Snowden released a classified top-secret agency draft manual for implanting malware which instructs NSA operators to track their use of a malware programme through a 16-character string ─ the same string which appears in the SECONDDATE code leaked by a group called ShadowBrokers.

ShadowBrokers last week announced that SECONDDATE was part of a group of NSA-built 'cyber weapons' that it was auctioning off.

Although it is unclear how the code for the software leaked and was obtained by ShadowBrokers, The Intercept claims "the malware is covered with NSA's virtual fingerprints and clearly originates from the agency".

The ShadowBrokers auction of SECONDDATE is the first time any full copies of NSA software have been made available to the public.

"The person or persons who stole this information might have used them against us," Johns Hopkins University cryptographer Matthew Green said on the dangers of such software becoming available to the public.

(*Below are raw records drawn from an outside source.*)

theorem eventAt_core (hw : Hw) (c : Nat) (hc : c < hw.variant.cores) : EventAt hw (eCore c) := by
  have hb := blkOf_core c (Nat.lt_of_lt_of_le hc hw.variant.cores_le)
  exact .of_eventReg hw _ (64 + c) 0x18 5 (by simp only [eCore, coreBase]; omega) (by decide) rfl (.core _ c hc)
    (by simp only [regAt, hb]; rfl)

theorem eventAt_nbu (hw : Hw) (c : Nat) (hc : c < hw.variant.channels) : EventAt hw (eNbu c) := by
  have hb := blkOf_nbu c (Nat.lt_of_lt_of_le hc hw.variant.channels_le)
  exact .of_eventReg hw _ (320 + c) 0x10 4 (by simp only [eNbu, nbuBase]; omega) (by decide) rfl (.nbu _ c hc)
    (by simp only [regAt, hb]; rfl)

theorem EventAddr.eventAt {hw : Hw} {a : Nat} (h : EventAddr hw.variant a) : EventAt hw a := by
  obtain h | ⟨p, hp, rfl⟩ | ⟨hv, rfl | ⟨c, hc, rfl⟩⟩ | ⟨c, hc, rfl⟩ | ⟨c, hc, rfl⟩ := h
  · exact eventAt_single hw a h
  · exact eventAt_port hw p hp
  · exact eventAt_ftl hw hv
  · exact eventAt_fce hw c hv hc
  · exact eventAt_core hw c hc
  · exact eventAt_nbu hw c hc

theorem regAt_hwm (hw : Hw) (p c : Nat) (hp : p < 6) (hc : c < 8) : regAt hw (8 + p) (0x80 + 4 * c) = some ⟨0x80 + 4 * c, 1, hwmFlds⟩ := by
  simp only [regAt, blkOf_port p hp]
  interval_cases c <;> rfl

/-- The high-water marks are registers of their ports. -/
theorem HwmAddr.sqRegister {hw : Hw} {a : Nat} (h : HwmAddr hw.variant a) :
    ∃ n r p, a = n * 0x10000 + r.off ∧ blkOf n = .port p ∧ 0x80 ≤ r.off ∧ r.off < 0xA0 ∧ SqRegister hw n r := by
  obtain ⟨p, c, hp, hc, rfl⟩ := h
  have h6 : p < 6 := Nat.lt_of_lt_of_le hp hw.variant.ports_le
  refine ⟨8 + p, ⟨0x80 + 4 * c, 1, hwmFlds⟩, p, ?_, blkOf_port p h6, ?_, ?_, .port _ p hp, regAt_hwm hw p c h6 hc, ?_, ?_, rfl⟩
  · simp only [portBase]; omega
  all_goals dsimp only; omega

/-- Every register of R539 is one that the bus reaches. -/
theorem sqRegister_of_addr {hw : Hw} {a : Nat} (h : EventAddr hw.variant a ∨ HwmAddr hw.variant a) :
    ∃ n r, a = n * 0x10000 + r.off ∧ SqRegister hw n r := by
  rcases h with h | h
  · obtain ⟨n, r, ha, -, hr⟩ := h.eventAt
    exact ⟨n, r, ha, hr⟩
  · obtain ⟨n, r, -, ha, -, -, -, hr⟩ := h.sqRegister
    exact ⟨n, r, ha, hr⟩

/-! ## SQ_CLEAR (R539) -/

section
variable {s : State} {req : Requester} {a : Nat} {x : W32}
  (hbusy : s.fld fTopStatusBusy = 0) (hwb : ∀ r, s.regOf a = some r → x.toNat &&& regMask r (fun c => c == .wb) = 0)
include hbusy hwb

/-- With SEQ named, an event status register takes the cleared word. -/
theorem exec_sqClear_event (ha : EventAddr s.hw.variant a) (hseq : evtSeq x = evtSeq (s.word a)) :
    ∃ y, sqClear (s.word a) x = some y ∧ exec (.sqClear req a x 0) s = .next (s.setWord a y) := by
  obtain ⟨n, r, rfl, hlow, hr⟩ := ha.eventAt
  have hy := sqClear_fresh _ _ hseq
  exact ⟨_, hy, by rw [exec_sqClear_sqRegister s req n r x hr hbusy (hwb r (s.regOf_sqRegister n r hr)), s.sqWrite_event n r x _ hlow hy]⟩

/-- With SEQ named, a high-water mark becomes zero. -/
theorem exec_sqClear_hwm (ha : HwmAddr s.hw.variant a) (hseq : evtSeq x = evtSeq (s.word a)) :
    exec (.sqClear req a x 0) s = .next (s.setWord a (BitVec.ofNat 32 (2 ^ 24 * evtSeq (s.word a)))) := by
  obtain ⟨n, r, p, rfl, hp, h1, h2, hr⟩ := ha.sqRegister
  rw [exec_sqClear_sqRegister s req n r x hr hbusy (hwb r (s.regOf_sqRegister n r hr)), s.sqWrite_hwm n r x p hp h1 h2 hseq]

/-- With another SEQ, only TOP_SQSTALE counts. -/
theorem exec_sqClear_stale (ha : EventAddr s.hw.variant a ∨ HwmAddr s.hw.variant a) (hseq : evtSeq x ≠ evtSeq (s.word a)) :
    exec (.sqClear req a x 0) s = .next (s.count 0x80 1) := by
  obtain ⟨n, r, rfl, hr⟩ := sqRegister_of_addr ha
  rw [exec_sqClear_sqRegister s req n r x hr hbusy (hwb r (s.regOf_sqRegister n r hr)), s.sqWrite_stale n r x hseq]

end

/-! ## The obligations -/

/-- Settles O14: the event word, the high-water mark and the cleared word are each put together from 24 low bits and SEQ, which is read back. -/
theorem sequenceNumbersAdvance : Obligations.SequenceNumbersAdvance := by
  exact ⟨fun s a b hb => ⟨s.evtBit_event_same a b hb, s.evtSeq_event a b hb, fun c hc hne => s.evtBit_event_ne a b c hb hc hne,
    fun k hk => s.word_event_ne a k b hk⟩, fun w v => ⟨hwmRaise_rises w v, hwmRaise_stays w v⟩, sqClear_seq⟩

Speaking to The Intercept, Green said that such exploits could be used to target anyone using a vulnerable router. "This is the equivalent of leaving lockpicking tools lying around a high school cafeteria. It’s worse, in fact, because many of these exploits are not available through any other means, so they’re just now coming to the attention of the firewall and router manufacturers that need to fix them, as well as the customers that are vulnerable."

The Intercept has in the past published a number of reports from documents released by Snowden. The site’s editors include Glenn Greenwald, who won a Pulitzer Prize for his work in reporting on the whistleblower’s revelations.